Recusal or Abstention?
There can be some confusion between recusal and abstention. Both mean that a board member does not vote, but the effect is quite different. When a person abstains from a vote, they remain “present” at the meeting for the purposes of a quorum and often participate in the discussion of an issue. When it is time to vote, they simply say “I abstain” and do not register a vote. Under New Hampshire law, a member who abstains is presumed to go along with whatever the majority of the rest of the board does in that matter. In contrast, when a person recuses him- or herself from a specific matter, that person steps off the board for the duration of that matter and does not count toward the quorum during that time. While the person remains a member of the board in general, they are treated as a member of the public whenever the board is addressing that matter.
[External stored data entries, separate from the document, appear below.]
theorem actSessCfg_keeps {kb : State} (n : Nat) (s : State) (h : Keeps kb s) (r : RegRow) (old : Word) (v : Word) :
    Keeps kb (actSessCfg n s r old v) := by
  unfold actSessCfg
  refine Keeps.ite ?_ ?_
  · with_reducible apply State.nmidRefuse_keeps
    assumption
  · extract_lets +onlyGivenNames -underBinder s1
    have h_s1 : Keeps kb s1 := by
      unfold s1
      with_reducible apply State.setReg_keeps
      assumption
    try clear_value s1
    extract_lets +onlyGivenNames -underBinder was
    try clear_value was
    extract_lets +onlyGivenNames -underBinder on
    try clear_value on
    refine Keeps.ite ?_ ?_
    · extract_lets +onlyGivenNames -underBinder src
      extract_lets +onlyGivenNames -underBinder src0 t
      have h_t : Keeps kb t := by
        unfold t
        refine Keeps.upd ?_ rfl rfl
        assumption
      try clear_value t
      extract_lets +onlyGivenNames -underBinder shared
      try clear_value shared
      refine Keeps.ite ?_ ?_
      · assumption
      · with_reducible apply State.setReg_keeps
        with_reducible apply State.setWindow_keeps
        assumption
    · refine Keeps.ite ?_ ?_
      · refine Keeps.upd ?_ rfl rfl
        assumption
      · assumption

theorem actSessAddr_keeps {kb : State} (n : Nat) (off : Nat) (s : State) (h : Keeps kb s) (r : RegRow) (old : Word) (v : Word) :
    Keeps kb (actSessAddr n off s r old v) := by
  unfold actSessAddr
  refine Keeps.ite ?_ ?_
  · with_reducible apply State.nmidRefuse_keeps
    assumption
  · with_reducible apply State.setReg_keeps
    assumption

theorem execSessionEnable_keeps {kb : State} (path : Path) (n : Fin 32) (v : Word) (s : State) (h : Keeps kb s) :
    KeepsOut kb (execSessionEnable path n v s) := by
  unfold execSessionEnable
  refine Keeps.next ?_
  with_reducible apply State.hostWrite_keeps
  · assumption
  · intro z0 z1 z2 z3 hz
    try simp -zeta only []
    with_reducible apply actSessCfg_keeps
    assumption

theorem execSessionDisable_keeps {kb : State} (path : Path) (n : Fin 32) (v : Word) (s : State) (h : Keeps kb s) :
    KeepsOut kb (execSessionDisable path n v s) := by
  unfold execSessionDisable
  refine Keeps.next ?_
  with_reducible apply State.hostWrite_keeps
  · assumption
  · intro z0 z1 z2 z3 hz
    try simp -zeta only []
    with_reducible apply actSessCfg_keeps
    assumption

theorem execSessionAddressWrite_keeps {kb : State} (path : Path) (n : Fin 32) (isPort : Bool) (v : Word) (s : State) (h : Keeps kb s) :
    KeepsOut kb (execSessionAddressWrite path n isPort v s) := by
  unfold execSessionAddressWrite
  extract_lets +onlyGivenNames -underBinder off
  try clear_value off
  refine Keeps.next ?_
  with_reducible apply State.hostWrite_keeps
  · assumption
  · intro z0 z1 z2 z3 hz
    try simp -zeta only []
    with_reducible apply actSessAddr_keeps
    assumption

end Sys2Proof.Machine
end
Here is an example. Imagine a five-member board of selectmen. Three attend the meeting (that is enough for a quorum to conduct business). They discuss an item of business, but when the vote is taken, one member abstains. The other two vote “yes.” What is the result? The vote is 2 yes, 0 no, 1 abstention. The person who abstained is presumed to go along with the majority vote of 2-0 in favor, and the fact that he abstained did not mean the board lost its quorum. The item is approved. The New Hampshire Supreme Court clarified these rules around abstention in Merrimack v. McCray, 150 N.H. 811 (2004).
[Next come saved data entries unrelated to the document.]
-- ==== Sys2Proof/Tests/Slice0.lean ====
section
/-! SUPPORT. The author's own tests: well-formedness, single steps with results taken from the spec, and for every statement states and
operands that meet its hypotheses (`witness_<statement>`, clause by clause, in the order of the statement's clauses). -/

open Sys2Proof Sys2Proof.Machine

set_option Elab.async false

namespace Sys2Proof.Tests

/-! ### States to start from -/

/-- The block after boot: BOOT_STAT.STATE is DONE. -/
def ready : State := State.reset.setFld Reg.BOOT_STAT 24 4 6

/-- Core `n` is in service. -/
def served (n : Nat) (s : State) : State := s.updCore n (fun c => { c with svc := 2 })

/-- Core `n` of the booted block as `f` makes it, in service. -/
def cored (n : Nat) (f : Core → Core) : State := ready.updCore n (fun c => { f c with svc := 2 })

/-- The booted block with a register set. -/
def withReg (l : List (Nat × Word)) (s : State) : State := l.foldl (fun t e => t.setReg e.1 e.2) s

/-- Media time runs, at sample `n`. -/
def playing (n : Nat) : State :=
  let s := (ready.setBit Reg.CLK_MEDIA_STAT 0 true).setBit Reg.CLK_MEDIA_CTRL 0 true
  { s with clk := { s.clk with mt := BitVec.ofNat 64 (256 * n) } }

/-- The state that an outcome answers. -/
def after : Host.Outcome State Fault Refusal → State
  | .next t => t
  | _ => State.reset

theorem calm_of {s : State} {n : Nat} (h : s.ready n = true ∧ (s.core n).inflight = [] ∧ (s.core n).delay = none ∧
    (s.core n).lc 0 = 0 ∧ (s.core n).lc 1 = 0 ∧ (s.core n).voice = false ∧ s.breakAt n (((s.core n).pc + 1) % 8192) = none ∧
    s.bit (Reg.PAGE_ERR_INJ (Page.vc0 + n)) 30 = false) : s.Calm n := by
  obtain ⟨h1, h2, h3, h4, h5, h6, h7, h8⟩ := h
  refine ⟨h1, h2, h3, ?_, ?_, h7, h8⟩
  · intro l hl ls le hx
    have hz : (s.core n).lc l = 0 := by
      have : l = 0 ∨ l = 1 := by omega
      rcases this with rfl | rfl <;> assumption
    simp [Core.loopAt, hz] at hx
  · simp [h6]

theorem calm_served : (served 3 ready).Calm 3 := calm_of (by decide +kernel)
theorem calm_last : (served 33 ready).Calm 33 := calm_of (by decide +kernel)

/-- A transfer that meets nothing. -/
def quietDma : DmaMeet := { host := [], poisoned := false, reads := [], writes := [], errs := [], stop := 0 }

/-! ### Well-formedness -/

theorem test_wellFormed_ill :
    wellFormed (.ringEntryRead 0 (List.replicate 31 0)) = false ∧ wellFormed (.nmidCommand 0 0 []) = false ∧
    wellFormed (.nmidCommand 0 0 [[0x40903C00]]) = false ∧ wellFormed (.timetableEntry 0 [] none none false 0) = false ∧
    wellFormed (.movl 0 .always 1 2 { Bundle.nop with m := { kind := .mul, n := 0, a := 1, b := 2 } }) = false ∧
    wellFormed (.rep 0 .always (.imm 512) Bundle.nop) = false ∧
    wellFormed (.ld 0 false .always 1 0 (.offset 0) Bundle.nop Access.quiet Access.quiet) = false ∧
    wellFormed (.ld 0 false .always 1 0 .plain Bundle.nop { Access.quiet with rival := some ⟨0, .bulk, 15, [1, 2]⟩ } Access.quiet) = false ∧
    wellFormed (.st 0 true .always 1 0 .plain Bundle.nop Access.quiet { Access.quiet with rival := some ⟨0, .bulk, 0, []⟩ }) = false ∧
    wellFormed (.tread 0 .always 1 2 3 Bundle.nop { Access.quiet with rival := some ⟨0, .bulk, 1, List.replicate 16 0⟩ }) = false ∧
    wellFormed (.singleStep .pcie 0 0 { Access.quiet with rival := some ⟨0, .bulk, 1, []⟩ } Access.quiet) = false ∧
    wellFormed (.frameReceive 0 false (List.replicate 1523 0) 0 none 0) = false ∧
    wellFormed (.pcieConcourseAccess 0 none 1 [(0, { Access.quiet with rival := some ⟨0, .bulk, 0, []⟩ })]) = false ∧
    wellFormed (.pcieAtomic .swap true false 0 0 { Access.quiet with rival := some ⟨0, .bulk, 0, []⟩ }) = false ∧
    wellFormed (.dmaInvalidDescriptor []) = false ∧
    wellFormed (.dmaCopy [] quietDma) = false ∧
    wellFormed (.dmaFill (List.replicate 32 0) { quietDma with reads := [(0, { Access.quiet with rival := some ⟨0, .bulk, 0, []⟩ })] }) = false ∧
    wellFormed (.spiWrite 0 (List.replicate 8192 0) 0) = false := by decide +kernel
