-- ==== Sys2Proof/Word.lean ====
section
/-! DEFINITION. The words of the CV640: bytes, capture timer ticks and part time. -/

namespace Sys2Proof

/-- One byte of a frame or of the calibration store. -/
abbrev Byte := BitVec 8

/-- A value of the capture timer, a 24-bit count of 100 ns ticks (R1). -/
abbrev Ticks := BitVec 24

/-- A value of part time, a 32-bit count of milliseconds that wraps (R170). -/
abbrev Ms := BitVec 32

end Sys2Proof
end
Now imagine a five-member planning board. Three members attend the meeting, which again is enough for a quorum. A subdivision application is the next item on the agenda, and one of the three members present recuses himself because he has a conflict of interest. At that point, that person is no longer treated as a member of the board during any time when the board is addressing that application. The meeting has now lost its quorum because there are only two members sitting. On a land use board with alternates, the chair may designate an alternate to take the place of the recused member for that matter. RSA 673:11. This solves the quorum problem for those boards. However, on a board without alternates, recusal may prevent the board from acting until a future meeting at which more members are present.
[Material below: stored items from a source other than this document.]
/-! ### Power governor (chapter 2) -/

/-- The consumers of the grant table (R32, R34). -/
inductive Consumer where
  | overhead | roll | suction | fan | charger
  deriving DecidableEq, Repr

/-- A row of the grant table (R25): its time is absent until a period fills it. -/
structure GrantRow where
  consumer : Consumer
  demand : Nat
  grant : Nat
  time : Option Ms
  deriving DecidableEq, Repr

/-- The mode-power table in W (R42). -/
structure ModePowers where
  eco : Nat
  med : Nat
  boost : Nat
  autoMax : Nat
  deriving DecidableEq, Repr

/-- The four limits (R43). -/
structure Limits where
  discharge : Nat
  charge : Nat
  cellTarget : Nat
  dutyMax : Nat
  deriving DecidableEq, Repr

/-- The limit lock record: the five values it holds while it is set (R44). -/
structure LockRecord where
  limits : Limits
  supPeriod : Nat
  deriving DecidableEq, Repr

/-- The current readings of the governor period in progress, for their mean (R13, R106): their sum and their number, and
whether one of them was ABOVE. -/
structure CurrentSum where
  sum : Nat
  count : Nat
  above : Bool
  deriving DecidableEq, Repr

/-- A period with no reading yet. -/
def CurrentSum.empty : CurrentSum := ⟨0, 0, false⟩

/-- The governor record and the governor's settings (R25, R42, R43, R48), and the readings of the bus current (R13) and of
the roll current (R106) of the period in progress. -/
structure Gov where
  allowance : Option Nat
  fTp : Option Nat
  fV : Option Nat
  fTb : Option Nat
  row1 : GrantRow
  row2 : GrantRow
  row3 : GrantRow
  rollDuty : Nat
  pDem : Nat
  pAv : Nat
  pCmd : Nat
  pMeas : Nat
  e : Int
  a : Int
  residue : Nat
  prev : Nat
  saturated : Bool
  pHold : Option Nat
  vStart : Option Reading
  handedDuty : Nat
  busSamples : CurrentSum
  rollSamples : CurrentSum
  timer : Option Ms
  powers : ModePowers
  kp : Nat
  ki : Nat
  limits : Limits
  deriving DecidableEq, Repr

/-! ### Pack monitor and protection (chapter 3) -/

/-- A pack record (R51). -/
structure PackRecord where
  scanTime : Ms
  cells : List Reading
  packV : Reading
  packI : Reading
  t1 : Reading
  t2 : Reading
  t3 : Reading
  deriving DecidableEq, Repr

/-- Why the stick does or does not take charge (R71). -/
inductive NeedReason where
  | none | full | temp | protection | cutoffChg
  deriving DecidableEq, Repr

/-- The charge need record (R71). -/
structure Need where
  target : Nat
  limit : Nat
  permitted : Bool
  reason : NeedReason
  precharge : Bool
  deriving DecidableEq, Repr

/-- The pack record, the charge counter, the balance set, FULL, the charge need record, the settings of the pack monitor
and the scan (R49 to R57, R69 to R72). -/
structure Pack where
  record : Option PackRecord
  q : Nat
  valid : Bool
  acc : Int
  capacity : Nat
  restTimer : Option Ms
  balance : List Nat
  full : Bool
  fullTimer : Option Ms
  need : Need
  ocv : List Nat
  offsets : List Int
  scanTimer : Option Ms
  scanning : Bool
  lastScan : Ms
  deriving DecidableEq, Repr

/-- The protection level (R58). -/
inductive ProtLevel where
  | normal | derated | cutoff | lockout
  deriving DecidableEq, Repr

/-- The set of active causes (R58). -/
structure CauseSet where
  cellOv : Bool
  cellUv : Bool
  dsgOt : Bool
  dsgOc : Bool
  chgOc : Bool
  sense : Bool
  deriving DecidableEq, Repr

/-- The set of lockout causes (R58). -/
structure LockoutSet where
  ovSevere : Bool
  uvSevere : Bool
  ocRepeat : Bool
  strap : Bool
  deriving DecidableEq, Repr

/-- The protection record (R58). The DSG_OC clear timer holds the part time at which it is due. -/
structure Prot where
  level : ProtLevel
  active : CauseSet
  lockedOut : Bool
  lockout : LockoutSet
  dischargeOk : Bool
  chargeOk : Bool
  evaluated : Bool
  ocEvents : List Ms
  tOv : Option Ms
  tUv : Option Ms
  tOt : Option Ms
  tOc : Option Ms
  tChgCeiling : Option Ms
  tChgNeed : Option Ms
  tOvSevere : Option Ms
  tUvSevere : Option Ms
  senseTimer : Option Ms
  ocClear : Option Ms
  lastChange : Ms
  deriving DecidableEq, Repr

/-! ### Debris sensor (chapter 4) -/

/-- The dirt level (R86). -/
inductive DirtLevel where
  | clean | light | medium | heavy
  deriving DecidableEq, Repr
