-- ==== Sys2Proof/Machine/Roll.lean ====
section
/-! DEFINITION. Roll drive, channel B (sections 5.3 to 5.5): the run condition, the states, the hand-over, and its commands. -/

namespace Sys2Proof.Machine

open Sys2Proof

/-- The matched entry of the attachment table, when the match is an entry. -/
def State.matched (s : State) : Option AttEntry :=
  match s.att.result with
  | .entry i => s.att.entries[i]?
  | .bare => none
  | .unknown => none

/-- The roll duty of the entry in force. -/
def State.dutyInForce (s : State) : Option Nat := s.matched.map AttEntry.rollDuty

/-- The match is an entry whose roll_duty_permille is above 0. -/
def State.rollEntry (s : State) : Bool :=
  match s.matched with
  | some e => decide (0 < e.rollDuty)
  | none => false

/-- The roll's run condition (R107). -/
def State.rollCondition (s : State) : Bool :=
  decide (s.drive.state = .run) && s.rollEntry && decide (0 < s.roll.grant) && s.debris.cal.isNone

/-- The roll drive is in SPINUP, RUN or JAM_WAIT. -/
def RollState.runs : RollState → Bool
  | .spinup => true
  | .run => true
  | .jamWait => true
  | .off => false
  | .jamLatched => false
  | .fault => false

/-- The roll drive is in JAM_LATCHED or FAULT. -/
def RollState.held : RollState → Bool
  | .jamLatched => true
  | .fault => true
  | .off => false
  | .spinup => false
  | .run => false
  | .jamWait => false

/-- Channel B drives: the states in which the current sense is read (R111). -/
def RollState.drives : RollState → Bool
  | .spinup => true
  | .run => true
  | .off => false
  | .jamWait => false
  | .jamLatched => false
  | .fault => false

/-- Entry of the roll drive to a state in which channel B is off: JAM_WAIT, JAM_LATCHED, FAULT or OFF (R108, R110,
R111). -/
def rollStop (state : RollState) (s : State) : State :=
  { s with roll := { s.roll with state := state, appliedDuty := 0, jamTimer := none, waitTimer := none,
                                 enteredAt := s.now } }

/-- Entry to OFF (R108); the jam count is set to 0 or kept. -/
def rollEnterOff (clearCount : Bool) (s : State) : State :=
  let t := rollStop .off s
  { t with roll := { t.roll with faultCause := none, jamCount := if clearCount then 0 else s.roll.jamCount } }

/-- Entry to SPINUP (R108). -/
def rollEnterSpinup (s : State) : State :=
  { s with roll := { s.roll with state := .spinup, appliedDuty := 0, waitTimer := none, enteredAt := s.now } }

/-- The roll drive's DRIVE report, with its state as it stands (R113). -/
def reportRoll (cause : DriveCause) (s : State) : State :=
  handReport (.roll cause s.roll.state s.roll.jamCount s.roll.appliedDuty s.roll.current) s

/-- The run condition evaluated: lost in SPINUP, RUN or JAM_WAIT, the roll drive enters OFF with its jam count kept
(R107, R108). -/
def rollEvaluate (s : State) : State :=
  if s.roll.state.runs && !s.rollCondition then rollEnterOff false s else s

/-- The release of a roll drive in JAM_LATCHED or FAULT, with its report (R112, R113). -/
def rollRelease (cause : DriveCause) (s : State) : State :=
  if s.roll.state.held then reportRoll cause (rollEnterOff true s) else s

/-- The expiry of host supervision at the roll drive: OFF from any state other than OFF with the jam count cleared; a
release of JAM_LATCHED or FAULT is reported (R112, R164). -/
def rollSilence (s : State) : State :=
  if s.roll.state.held then rollRelease .release s else if s.roll.state.runs then rollEnterOff true s else s

/-- A qualified jam (R110): the index of the entry in force is the fault entry's second value (R113). -/
def rollJam (s : State) : State :=
  if s.roll.jamCount < 2 then
    let t := rollStop .jamWait s
    reportRoll .jam
      { t with roll := { t.roll with jamCount := s.roll.jamCount + 1, waitTimer := some (s.after 2000) } }
  else
    let t := rollStop .jamLatched s
    reportRoll .jamLatched
      (appendFault .channelB .rollJam s.roll.current ((matchIndex s.att.result).map (fun i => .num i))
        { t with roll := { t.roll with jamCount := 3 } })

/-- The jam threshold of the entry in force. -/
def State.jamLimit (s : State) : Nat := (s.matched.map AttEntry.jam).getD 0

/-- The work of RUN at a hand-over whose run condition holds (R109): the granted duty is applied, 10 s in RUN clear the
jam count (before the jam test, log 44), and the roll current of the period is judged for a jam. -/
def rollRunStep (s : State) : State :=
  let count := if 10000 ≤ s.since s.roll.enteredAt then 0 else s.roll.jamCount
  let judged := holdTimer s.now s.roll.jamTimer (s.roll.current.gt s.jamLimit) 100
  let t : State := { s with roll := { s.roll with appliedDuty := s.roll.grantedDuty, jamCount := count,
                                                  jamTimer := judged.1 } }
  if judged.2 then rollJam t else t

/-- The work of SPINUP at a hand-over whose run condition holds (R108). -/
def rollSpinStep (s : State) : State :=
  let t := s.since s.roll.enteredAt
  if t < 200 then { s with roll := { s.roll with appliedDuty := s.roll.grantedDuty * t / 200 } }
  else { s with roll := { s.roll with state := .run, appliedDuty := s.roll.grantedDuty, jamTimer := none,
                                      enteredAt := s.now } }

/-- The hand-over of the roll grant and roll duty at the end of a governor period (R107 to R110). -/
def rollHandOver (grant duty : Nat) (s : State) : State :=
  let t : State := { s with roll := { s.roll with grant := grant, grantedDuty := duty } }
  match t.roll.state with
  | .off => if t.rollCondition then rollEnterSpinup t else t
  | .spinup => if t.rollCondition then rollSpinStep t else rollEnterOff false t
  | .run => if t.rollCondition then rollRunStep t else rollEnterOff false t
  | .jamWait => rollEvaluate t
  | .jamLatched => t
  | .fault => t

/-- The roll current of the period just ended enters the record, and the readings of the next period begin (R106). -/
def rollTakeMean (s : State) : State :=
  { s with roll := { s.roll with current := meanReading s.gov.rollSamples },
           gov := { s.gov with rollSamples := CurrentSum.empty } }

/-- A reading joins those of the period in progress (R106). -/
def rollSample (r : Reading) (s : State) : State :=
  { s with gov := { s.gov with rollSamples := s.gov.rollSamples.add r } }

/-- Entry to FAULT with cause SHORT (R111, R113). -/
def rollShort (r : Reading) (s : State) : State :=
  let t := rollStop .fault s
  reportRoll .short
    (appendFault .channelB .rollShort r (some (.num (rollStateCode s.roll.state)))
      { t with roll := { t.roll with faultCause := some .short } })

/-- A reading of the roll current sense while channel B drives (R106, R111). -/
def rollReadingTaken (reading : Reading) (s : State) : State :=
  let r := rollReading reading
  let t := rollSample r s
  if r.gt 8000 then rollShort r t else t

/-- ROLL_CURRENT_READING (R111). -/
def execRollCurrentReading (reading : Reading) (s : State) : Host.Outcome State Fault Refusal :=
  event s.roll.state.drives (rollReadingTaken reading) s

/-- WAIT_TIMER_EXPIRY: JAM_WAIT to SPINUP (R110). -/
def execWaitTimerExpiry (s : State) : Host.Outcome State Fault Refusal :=
  event (decide (s.roll.state = .jamWait) && s.roll.waitTimer.isSome) rollEnterSpinup s

/-- ROLL_RESTART (R116). -/
def rollRestartSpec : RequestSpec :=
  ⟨0x26, true, false, emptyPayload, anyForm, false, false, fun _ s =>
    if s.roll.state.held then ⟨.ok, rollRelease .restart s, []⟩ else refuse .denied s⟩

/-- ROLL_RESTART. -/
def execRollRestart (s : State) : Host.Outcome State Fault Refusal := request rollRestartSpec s

end Sys2Proof.Machine
end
It is important for all local officials to understand what it means to recuse themselves, when it is appropriate, and what the consequences may be if a disqualified person participates in official action. Not only may it result in the invalidation of a board’s actions, but defending a court challenge uses municipal resources that might be better spent elsewhere. In addition, retention of the public trust is a significant factor that should play into every official’s decision when a potential conflict of interest is at stake.